### Exercise description
Beneath this task are records; count the lines among them that contain the word "saveTeam" and answer with the number only.

### Information supplied

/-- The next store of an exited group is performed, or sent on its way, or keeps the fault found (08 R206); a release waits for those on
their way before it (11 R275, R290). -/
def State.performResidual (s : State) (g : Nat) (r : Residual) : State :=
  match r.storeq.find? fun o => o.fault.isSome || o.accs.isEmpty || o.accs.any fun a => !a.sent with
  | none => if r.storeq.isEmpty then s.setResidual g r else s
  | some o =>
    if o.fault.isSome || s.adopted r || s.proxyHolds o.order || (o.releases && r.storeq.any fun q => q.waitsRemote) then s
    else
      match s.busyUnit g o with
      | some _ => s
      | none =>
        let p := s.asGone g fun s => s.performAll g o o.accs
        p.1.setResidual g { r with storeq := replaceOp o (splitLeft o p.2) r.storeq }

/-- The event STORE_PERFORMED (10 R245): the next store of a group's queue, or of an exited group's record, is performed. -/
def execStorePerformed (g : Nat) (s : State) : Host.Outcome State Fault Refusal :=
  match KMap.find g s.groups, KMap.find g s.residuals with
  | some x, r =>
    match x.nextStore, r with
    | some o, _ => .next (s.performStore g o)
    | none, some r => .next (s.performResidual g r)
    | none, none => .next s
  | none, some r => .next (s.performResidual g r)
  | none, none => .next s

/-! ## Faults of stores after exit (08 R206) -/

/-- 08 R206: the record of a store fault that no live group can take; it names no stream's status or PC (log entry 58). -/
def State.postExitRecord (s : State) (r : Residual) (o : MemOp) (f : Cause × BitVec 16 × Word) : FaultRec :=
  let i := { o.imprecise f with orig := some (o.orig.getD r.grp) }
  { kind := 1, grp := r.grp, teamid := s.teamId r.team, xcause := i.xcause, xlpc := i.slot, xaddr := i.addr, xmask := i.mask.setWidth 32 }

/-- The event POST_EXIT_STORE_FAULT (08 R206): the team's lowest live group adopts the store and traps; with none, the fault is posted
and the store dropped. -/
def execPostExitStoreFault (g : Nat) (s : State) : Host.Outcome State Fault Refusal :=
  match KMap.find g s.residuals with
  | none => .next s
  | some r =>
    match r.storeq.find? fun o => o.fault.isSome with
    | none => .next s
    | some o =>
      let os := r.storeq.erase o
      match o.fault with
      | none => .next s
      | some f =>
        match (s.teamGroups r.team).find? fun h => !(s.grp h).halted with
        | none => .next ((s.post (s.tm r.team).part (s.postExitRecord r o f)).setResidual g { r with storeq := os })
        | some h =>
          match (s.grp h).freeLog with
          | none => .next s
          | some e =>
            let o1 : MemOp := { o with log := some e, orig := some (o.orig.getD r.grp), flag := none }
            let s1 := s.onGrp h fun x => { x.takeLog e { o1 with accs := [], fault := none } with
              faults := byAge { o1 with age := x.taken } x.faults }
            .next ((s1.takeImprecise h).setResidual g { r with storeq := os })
* * *
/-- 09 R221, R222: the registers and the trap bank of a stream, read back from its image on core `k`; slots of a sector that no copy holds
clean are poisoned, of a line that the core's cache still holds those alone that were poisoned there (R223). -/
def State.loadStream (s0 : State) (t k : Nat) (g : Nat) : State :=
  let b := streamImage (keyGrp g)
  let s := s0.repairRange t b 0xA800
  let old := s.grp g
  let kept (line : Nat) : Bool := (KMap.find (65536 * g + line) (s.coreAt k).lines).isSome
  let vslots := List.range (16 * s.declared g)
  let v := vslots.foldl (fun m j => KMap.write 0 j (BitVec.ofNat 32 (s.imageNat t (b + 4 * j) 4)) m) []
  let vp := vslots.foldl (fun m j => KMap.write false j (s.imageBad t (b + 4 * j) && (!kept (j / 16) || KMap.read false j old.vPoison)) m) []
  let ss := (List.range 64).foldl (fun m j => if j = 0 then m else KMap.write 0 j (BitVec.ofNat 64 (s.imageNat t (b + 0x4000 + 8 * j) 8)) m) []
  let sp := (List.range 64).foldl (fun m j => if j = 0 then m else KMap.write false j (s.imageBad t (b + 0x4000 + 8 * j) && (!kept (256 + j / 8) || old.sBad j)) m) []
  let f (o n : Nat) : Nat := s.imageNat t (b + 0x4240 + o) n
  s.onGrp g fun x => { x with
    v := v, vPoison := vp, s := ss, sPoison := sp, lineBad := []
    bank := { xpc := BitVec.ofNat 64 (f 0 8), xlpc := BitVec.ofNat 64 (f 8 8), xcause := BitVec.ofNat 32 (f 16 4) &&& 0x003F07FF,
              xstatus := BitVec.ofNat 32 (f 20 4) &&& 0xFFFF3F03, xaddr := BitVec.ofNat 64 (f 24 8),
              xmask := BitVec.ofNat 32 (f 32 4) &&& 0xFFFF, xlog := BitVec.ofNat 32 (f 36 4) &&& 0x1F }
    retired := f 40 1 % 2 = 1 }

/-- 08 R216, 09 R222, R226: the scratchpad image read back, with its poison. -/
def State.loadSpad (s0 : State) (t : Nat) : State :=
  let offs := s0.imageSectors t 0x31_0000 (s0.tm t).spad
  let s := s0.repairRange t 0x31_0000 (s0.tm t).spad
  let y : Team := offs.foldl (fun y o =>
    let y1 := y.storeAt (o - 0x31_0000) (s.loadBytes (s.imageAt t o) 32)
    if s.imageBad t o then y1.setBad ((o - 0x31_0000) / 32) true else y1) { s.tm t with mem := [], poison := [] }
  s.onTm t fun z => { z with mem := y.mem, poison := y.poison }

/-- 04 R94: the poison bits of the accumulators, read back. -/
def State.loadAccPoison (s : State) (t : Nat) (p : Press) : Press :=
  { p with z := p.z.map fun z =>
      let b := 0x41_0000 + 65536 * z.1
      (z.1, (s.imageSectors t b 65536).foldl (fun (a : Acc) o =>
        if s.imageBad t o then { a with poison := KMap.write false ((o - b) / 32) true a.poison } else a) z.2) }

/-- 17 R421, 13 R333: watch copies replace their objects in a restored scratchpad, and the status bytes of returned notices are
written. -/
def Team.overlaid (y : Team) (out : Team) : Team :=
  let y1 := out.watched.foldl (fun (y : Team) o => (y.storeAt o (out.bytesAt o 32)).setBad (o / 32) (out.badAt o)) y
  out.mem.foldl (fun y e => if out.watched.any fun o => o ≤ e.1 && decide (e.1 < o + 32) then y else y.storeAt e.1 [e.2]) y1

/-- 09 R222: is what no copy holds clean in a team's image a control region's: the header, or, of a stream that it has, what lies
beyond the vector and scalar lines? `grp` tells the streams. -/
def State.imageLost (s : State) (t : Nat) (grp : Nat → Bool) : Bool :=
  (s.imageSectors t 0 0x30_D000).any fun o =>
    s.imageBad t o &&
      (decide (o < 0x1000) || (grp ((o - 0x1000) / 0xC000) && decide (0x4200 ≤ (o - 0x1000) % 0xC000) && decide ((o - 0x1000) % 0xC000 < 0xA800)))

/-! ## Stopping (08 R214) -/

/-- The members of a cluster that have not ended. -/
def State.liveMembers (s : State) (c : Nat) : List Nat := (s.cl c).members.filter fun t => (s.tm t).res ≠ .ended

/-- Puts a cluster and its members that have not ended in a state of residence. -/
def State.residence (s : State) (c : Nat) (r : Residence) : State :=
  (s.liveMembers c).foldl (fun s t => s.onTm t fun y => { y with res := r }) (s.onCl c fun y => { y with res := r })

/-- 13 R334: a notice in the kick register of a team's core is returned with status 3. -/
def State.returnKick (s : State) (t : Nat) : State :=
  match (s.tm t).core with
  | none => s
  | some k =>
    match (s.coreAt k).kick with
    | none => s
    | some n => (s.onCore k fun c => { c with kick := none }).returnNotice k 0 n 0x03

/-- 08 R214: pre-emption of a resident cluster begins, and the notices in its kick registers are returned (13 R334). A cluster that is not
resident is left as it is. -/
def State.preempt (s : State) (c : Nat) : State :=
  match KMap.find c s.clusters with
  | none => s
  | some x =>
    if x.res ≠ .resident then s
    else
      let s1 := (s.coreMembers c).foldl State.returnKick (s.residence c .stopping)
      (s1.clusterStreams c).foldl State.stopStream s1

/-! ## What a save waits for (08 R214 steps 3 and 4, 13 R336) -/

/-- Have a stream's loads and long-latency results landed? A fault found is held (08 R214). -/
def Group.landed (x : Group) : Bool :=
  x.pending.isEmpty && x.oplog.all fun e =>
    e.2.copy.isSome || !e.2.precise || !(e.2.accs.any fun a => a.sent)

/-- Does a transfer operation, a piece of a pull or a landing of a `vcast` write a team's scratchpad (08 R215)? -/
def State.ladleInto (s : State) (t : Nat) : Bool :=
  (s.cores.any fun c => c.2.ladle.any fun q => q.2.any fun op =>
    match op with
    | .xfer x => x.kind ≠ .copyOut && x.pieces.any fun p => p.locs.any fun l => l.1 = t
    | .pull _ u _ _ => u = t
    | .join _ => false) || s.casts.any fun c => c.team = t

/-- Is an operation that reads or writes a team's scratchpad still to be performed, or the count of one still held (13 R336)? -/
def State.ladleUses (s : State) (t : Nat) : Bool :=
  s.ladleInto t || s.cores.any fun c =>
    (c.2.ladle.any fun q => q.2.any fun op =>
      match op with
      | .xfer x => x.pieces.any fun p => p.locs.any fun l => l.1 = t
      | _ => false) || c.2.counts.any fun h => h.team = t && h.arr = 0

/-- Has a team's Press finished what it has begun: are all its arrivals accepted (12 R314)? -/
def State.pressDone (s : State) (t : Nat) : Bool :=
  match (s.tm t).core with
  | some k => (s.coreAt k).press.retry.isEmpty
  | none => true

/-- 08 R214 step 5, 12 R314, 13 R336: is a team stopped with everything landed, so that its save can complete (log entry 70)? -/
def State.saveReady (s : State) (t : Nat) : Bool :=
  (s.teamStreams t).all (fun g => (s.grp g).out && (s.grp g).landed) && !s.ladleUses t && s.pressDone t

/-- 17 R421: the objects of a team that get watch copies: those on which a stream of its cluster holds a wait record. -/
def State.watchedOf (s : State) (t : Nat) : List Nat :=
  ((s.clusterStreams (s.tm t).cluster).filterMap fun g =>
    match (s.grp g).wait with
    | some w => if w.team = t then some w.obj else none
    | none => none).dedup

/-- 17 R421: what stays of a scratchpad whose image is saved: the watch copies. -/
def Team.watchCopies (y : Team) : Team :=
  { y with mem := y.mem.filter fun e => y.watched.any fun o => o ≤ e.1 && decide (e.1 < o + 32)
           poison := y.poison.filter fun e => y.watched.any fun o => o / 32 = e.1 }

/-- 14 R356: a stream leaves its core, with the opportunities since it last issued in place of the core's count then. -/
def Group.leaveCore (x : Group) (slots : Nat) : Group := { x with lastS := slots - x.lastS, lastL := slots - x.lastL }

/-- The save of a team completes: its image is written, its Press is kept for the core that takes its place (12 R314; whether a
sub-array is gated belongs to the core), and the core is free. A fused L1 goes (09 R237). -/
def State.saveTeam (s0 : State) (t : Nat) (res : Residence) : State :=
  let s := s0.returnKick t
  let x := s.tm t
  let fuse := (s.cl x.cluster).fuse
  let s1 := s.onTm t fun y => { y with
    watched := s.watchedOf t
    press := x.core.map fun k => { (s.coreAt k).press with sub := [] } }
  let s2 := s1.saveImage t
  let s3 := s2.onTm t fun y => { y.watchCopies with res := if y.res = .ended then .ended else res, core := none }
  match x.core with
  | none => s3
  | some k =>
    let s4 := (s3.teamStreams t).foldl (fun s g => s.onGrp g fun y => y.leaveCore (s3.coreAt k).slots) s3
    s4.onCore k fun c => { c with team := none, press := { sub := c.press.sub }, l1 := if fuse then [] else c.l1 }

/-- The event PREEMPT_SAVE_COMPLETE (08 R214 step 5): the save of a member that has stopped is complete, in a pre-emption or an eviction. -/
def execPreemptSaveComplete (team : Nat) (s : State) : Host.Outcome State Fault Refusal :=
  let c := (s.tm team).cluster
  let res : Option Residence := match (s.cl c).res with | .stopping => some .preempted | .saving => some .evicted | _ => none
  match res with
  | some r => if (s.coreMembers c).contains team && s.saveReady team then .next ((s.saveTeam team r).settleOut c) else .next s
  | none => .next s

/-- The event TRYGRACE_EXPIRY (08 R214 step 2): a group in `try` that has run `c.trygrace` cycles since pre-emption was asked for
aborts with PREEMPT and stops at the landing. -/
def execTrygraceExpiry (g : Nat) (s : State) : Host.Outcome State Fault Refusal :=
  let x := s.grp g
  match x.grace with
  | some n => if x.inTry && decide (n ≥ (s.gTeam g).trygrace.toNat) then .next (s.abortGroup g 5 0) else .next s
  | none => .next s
==
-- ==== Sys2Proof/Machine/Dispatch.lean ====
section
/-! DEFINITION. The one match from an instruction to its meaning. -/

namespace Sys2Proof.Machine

### Reply
2